They say truth is stranger than fiction. It is also harsher. While watching Dylan Mohan Gray’s Fire in the Blood, about the AIDS crisis in Third World nations and the issue of Big Pharma just letting millions die by not availing them cheaper drugs, I couldn’t help but think of the recent sci-fi movie Elysium. That Hollywood blockbuster is about a dystopic future in which Earth has entirely become a planet of poverty while wealthy One Percenters reside in a heavenly space station where every home features a miraculous all-curing machine. It finds entertainment value in an exaggerated allegory for what’s apparently really going on in our world. And documentaries like this make you wonder why we need the made-up versions of actual atrocities.
For Fire in the Blood, the equivalent of Elysium’s curing machine is antiretroviral drugs (ARVs) used to treat HIV/AIDS, the combinations of pills that have been prolonging countless lives since the right “cocktail” was discovered in the 1990s. What the film focuses on is how the majority of patients saved by the medication has been affluent whites in the West, while poor people in the global south, particularly in Africa and the Caribbean, have not had access. The reason, we’re told, is due to the high costs set by drug companies and their immoral profit structures.

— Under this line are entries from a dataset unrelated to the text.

-- ==== Sys2Proof/Laws/FramesExec.lean ====
section
/-! SUPPORT. What the functions of the meanings of the commands leave unchanged: one lemma for each, which lists the parts of the
state that it keeps. -/

namespace Sys2Proof.Machine

open Sys2Proof

set_option linter.all false

@[simp] theorem after_answer (u : State) (p : Bool) (s t : State) : after u (answer p s t) = if p then t else s := by
  cases p <;> rfl

@[simp] theorem after_next (u t : State) : after u (.next t) = t := rfl

@[simp] theorem ite_pending (p : Prop) [Decidable p] (s t : State) : (if p then s else t).pending = if p then s.pending
    else t.pending := by
  split <;> rfl

@[simp] theorem ite_free (p : Prop) [Decidable p] (s t : State) : (if p then s else t).free = if p then s.free else
    t.free := by
  split <;> rfl

@[simp] theorem ite_out (p : Prop) [Decidable p] (s t : State) : (if p then s else t).out = if p then s.out else t.out := by
  split <;> rfl

@[simp] theorem ite_regs (p : Prop) [Decidable p] (s t : State) : (if p then s else t).regs = if p then s.regs else
    t.regs := by
  split <;> rfl

@[simp] theorem ite_stat (p : Prop) [Decidable p] (s t : State) : (if p then s else t).stat = if p then s.stat else
    t.stat := by
  split <;> rfl

@[simp] theorem ite_armed (p : Prop) [Decidable p] (s t : State) : (if p then s else t).armed = if p then s.armed else
    t.armed := by
  split <;> rfl

@[simp] theorem ite_posted (p : Prop) [Decidable p] (s t : State) : (if p then s else t).posted = if p then s.posted
    else t.posted := by
  split <;> rfl

@[simp] theorem ite_late (p : Prop) [Decidable p] (s t : State) : (if p then s else t).late = if p then s.late else
    t.late := by
  split <;> rfl

@[simp] theorem ite_isolated (p : Prop) [Decidable p] (s t : State) : (if p then s else t).isolated = if p then
    s.isolated else t.isolated := by
  split <;> rfl

@[simp] theorem ite_failedCores (p : Prop) [Decidable p] (s t : State) : (if p then s else t).failedCores = if p then
    s.failedCores else t.failedCores := by
  split <;> rfl

@[simp] theorem ite_cmds (p : Prop) [Decidable p] (s t : State) : (if p then s else t).cmds = if p then s.cmds else
    t.cmds := by
  split <;> rfl

@[simp] theorem ite_hosts (p : Prop) [Decidable p] (s t : State) : (if p then s else t).hosts = if p then s.hosts else
    t.hosts := by
  split <;> rfl

@[simp] theorem ite_mtf (p : Prop) [Decidable p] (s t : State) : (if p then s else t).mtf = if p then s.mtf else t.mtf := by
  split <;> rfl

@[simp] theorem ite_deferred (p : Prop) [Decidable p] (s t : State) : (if p then s else t).deferred = if p then
    s.deferred else t.deferred := by
  split <;> rfl

@[simp] theorem ite_nss (p : Prop) [Decidable p] (s t : State) : (if p then s else t).nss = if p then s.nss else t.nss := by
  split <;> rfl

@[simp] theorem ite_map (p : Prop) [Decidable p] (s t : State) : (if p then s else t).map = if p then s.map else t.map := by
  split <;> rfl

@[simp] theorem ite_place (p : Prop) [Decidable p] (s t : State) : (if p then s else t).place = if p then s.place else
    t.place := by
  split <;> rfl

@[simp] theorem ite_media (p : Prop) [Decidable p] (s t : State) : (if p then s else t).media = if p then s.media else
    t.media := by
  split <;> rfl

@[simp] theorem ite_herd (p : Prop) [Decidable p] (s t : State) : (if p then s else t).herd = if p then s.herd else
    t.herd := by
  split <;> rfl

@[simp] theorem ite_power (p : Prop) [Decidable p] (s t : State) : (if p then s else t).power = if p then s.power else
    t.power := by
  split <;> rfl

@[simp] theorem ite_pools (p : Prop) [Decidable p] (s t : State) : (if p then s else t).pools = if p then s.pools else
    t.pools := by
  split <;> rfl

@[simp] theorem ite_mat (p : Prop) [Decidable p] (s t : State) : (if p then s else t).mat = if p then s.mat else t.mat := by
  split <;> rfl

@[simp] theorem ite_mules (p : Prop) [Decidable p] (s t : State) : (if p then s else t).mules = if p then s.mules else
    t.mules := by
  split <;> rfl

@[simp] theorem ite_sdram (p : Prop) [Decidable p] (s t : State) : (if p then s else t).sdram = if p then s.sdram else
    t.sdram := by
  split <;> rfl

@[simp] theorem ite_boot (p : Prop) [Decidable p] (s t : State) : (if p then s else t).boot = if p then s.boot else
    t.boot := by
  split <;> rfl

@[simp] theorem ite_pins (p : Prop) [Decidable p] (s t : State) : (if p then s else t).pins = if p then s.pins else
    t.pins := by
  split <;> rfl

@[simp] theorem ite_ram (p : Prop) [Decidable p] (s t : State) : (if p then s else t).ram = if p then s.ram else t.ram := by
  split <;> rfl

@[simp] theorem ite_evlog (p : Prop) [Decidable p] (s t : State) : (if p then s else t).evlog = if p then s.evlog else
    t.evlog := by
  split <;> rfl

theorem execBlockKeyWrite_frame (src : Source) (window : Nat) (v : Half) (s : State) (u : State) : (after u
    (execBlockKeyWrite src window v s)).pending = s.pending ∧ (after u (execBlockKeyWrite src window v s)).posted =
    s.posted ∧ (after u (execBlockKeyWrite src window v s)).late = s.late ∧ (after u (execBlockKeyWrite src window v
    s)).isolated = s.isolated ∧ (after u (execBlockKeyWrite src window v s)).failedCores = s.failedCores ∧ (after u
    (execBlockKeyWrite src window v s)).mtf = s.mtf ∧ (after u (execBlockKeyWrite src window v s)).mat = s.mat ∧ (after
    u (execBlockKeyWrite src window v s)).mules = s.mules ∧ (after u (execBlockKeyWrite src window v s)).sdram = s.sdram
    ∧ (after u (execBlockKeyWrite src window v s)).ram = s.ram ∧ (after u (execBlockKeyWrite src window v s)).free =
    s.free ∧ (after u (execBlockKeyWrite src window v s)).evlog = s.evlog ∧ KeepsSpace s (after u (execBlockKeyWrite src
    window v s)) ∧ KeepsStore s (after u (execBlockKeyWrite src window v s)) ∧ KeepsHost s (after u (execBlockKeyWrite
    src window v s)) ∧ KeepsChip s (after u (execBlockKeyWrite src window v s)) := by
  generalize ht : after u (execBlockKeyWrite src window v s) = t
  unfold execBlockKeyWrite at ht
  try dsimp only at ht
  (repeat' split at ht) <;> (try simp only [after_answer, after_next] at ht) <;> (repeat' split at ht) <;> subst ht <;>
    simp [State.writeKey_frame _]

theorem execStatAckWrite_frame (src : Source) (reg : Nat) (a : Half) (s : State) (u : State) : KeepsBase s
    (after u (execStatAckWrite src reg a s)) ∧ (after u (execStatAckWrite src reg a s)).free = s.free ∧ (after u
    (execStatAckWrite src reg a s)).regs = s.regs ∧ (after u (execStatAckWrite src reg a s)).evlog = s.evlog ∧
    KeepsSpace s (after u (execStatAckWrite src reg a s)) ∧ KeepsStore s (after u (execStatAckWrite src reg a s)) ∧
    (after u (execStatAckWrite src reg a s)).cmds = s.cmds ∧ (after u (execStatAckWrite src reg a s)).pools = s.pools ∧
    KeepsChip s (after u (execStatAckWrite src reg a s)) := by
  generalize ht : after u (execStatAckWrite src reg a s) = t
  unfold execStatAckWrite at ht
  try dsimp only at ht
  (repeat' split at ht) <;> (try simp only [after_answer, after_next] at ht) <;> (repeat' split at ht) <;> subst ht <;>
    simp [State.writeAck_frame _]

theorem execRegisterAccessTimeout_frame (src : Source) (a : Nat) (write : Bool) (s : State) (u : State) : (after
    u (execRegisterAccessTimeout src a write s)).pending = s.pending ∧ (after u (execRegisterAccessTimeout src a write
    s)).armed = s.armed ∧ (after u (execRegisterAccessTimeout src a write s)).isolated = s.isolated ∧ (after u
    (execRegisterAccessTimeout src a write s)).failedCores = s.failedCores ∧ (after u (execRegisterAccessTimeout src a
    write s)).mtf = s.mtf ∧ (after u (execRegisterAccessTimeout src a write s)).mat = s.mat ∧ (after u
    (execRegisterAccessTimeout src a write s)).mules = s.mules ∧ (after u (execRegisterAccessTimeout src a write
    s)).sdram = s.sdram ∧ (after u (execRegisterAccessTimeout src a write s)).ram = s.ram ∧ KeepsSpace s (after u
    (execRegisterAccessTimeout src a write s)) ∧ KeepsStore s (after u (execRegisterAccessTimeout src a write s)) ∧
    KeepsHost s (after u (execRegisterAccessTimeout src a write s)) ∧ KeepsChip s (after u (execRegisterAccessTimeout
    src a write s)) := by
  generalize ht : after u (execRegisterAccessTimeout src a write s) = t
  unfold execRegisterAccessTimeout at ht
  try dsimp only at ht
  (repeat' split at ht) <;> (try simp only [after_answer, after_next] at ht) <;> (repeat' split at ht) <;> subst ht <;>
    simp [State.errorResponse_frame _]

Gray’s doc is clear on setting the industry up as an enemy, one that not only denies affordable treatment to the needy but which blocks others from coming to their rescue, as well. And with statistics pointing to about ten million deaths from AIDS in the past decade or so as a result, the film all but calls the pharmaceutical companies the perpetuators of a Holocaust. The word “genocide,” however, is said at least once. As for heroes, Fire in the Blood has those too — various activists and scientists who’ve fought the Big Pharma goliath and have had some victories — yet the spotlight does seem aimed more at the villains in this story.
In chronicling that story, going back to the groundbreaking advent of antiretroviral therapy in 1996, Fire in the Blood is like a sequel to How to Survive a Plague, which concludes with that development. The recent Oscar nominee plays like a medical thriller, and while the newer film isn’t so narrativized it’s easy to see where its like the bigger, more expansive follow-up we expect from a series successor. This is where we follow the plague out to a global impact. It’s also where we are meant to react cerebrally more than emotionally, given how the story is told. How to Survive a Plague made me cry tears of heartbreak and then joy, while Fire in the Blood just made me think, angrily.
One interesting link between Plague and Blood is a recurring character in Bill Clinton. In the former film he’s seen during his campaign for presidency in 1992, provoked into a little debate about the issue of HIV/AIDS by ACT UP member Bob Rafsky. In the latter Clinton is one of the talking heads, relevant to the story for his foundation’s efforts to fight the AIDS pandemic in Africa. Gray’s film notes that the ex-commander-in-chief has been making up for a disappointing level of support to the cause while he was in office, and combined with a look at where George W. Bush’s commendable promises in 2003 fell short because of the pharmaceutical lobby, there’s an implication that these guys have their hands tied in Washington but eventually are capable of making a difference once they leave the White House. (If you want the counterpoint on the Clinton Foundation’s goodwill, though, see the new doc on failed Haiti relief, Fatal Assistance.)
Where the mission in Plague was to speed up the test phase process for drugs that might save lives in the U.S. in particular, a similar feat is at the center of Blood’s historical account, as our heroes look to India and Thailand for low-cost generic alternatives to Big Pharma’s patented, brand-name pills. For years, though, it was illegal to import those cheaper drugs to African nations and other desperate areas where the Western industry had a monopoly on treatment. There’s a fairly happy ending to this film, although it doesn’t feel nearly as triumphant as the victory in Plague, mostly because of Gray’s concentration on information over characters and exposition over affecting, in-the-moment footage.
Narrator William Hurt kicks off the documentary telling us that this is a story about statistics, and that’s not necessarily a bad way to approach this subject matter. It just has a different effect. Gray does still incorporate a few individual, human-interest narratives, although they’re on the sidelines and barely felt for, so they’re pretty much unnecessary. Yet without them, we’d be left with something that’s as visually dull as docs can get, and it’s already an unfortunately questionable film with regards to how wearily uncinematic it is.
One additional point I’ll give Fire in the Blood is for its slightly creative end title card, which features the annoying yet expected call to action notice with a website listing and copy stating that “here’s how to help…” Accompanying these usual and obligatory elements is the statement “help prevent a sequel.” I found that phrasing to be more clever than fits the rest of the doc, but clever all the same. Of course, I’m also hoping there’s not a sequel because it’ll likely be just as drab.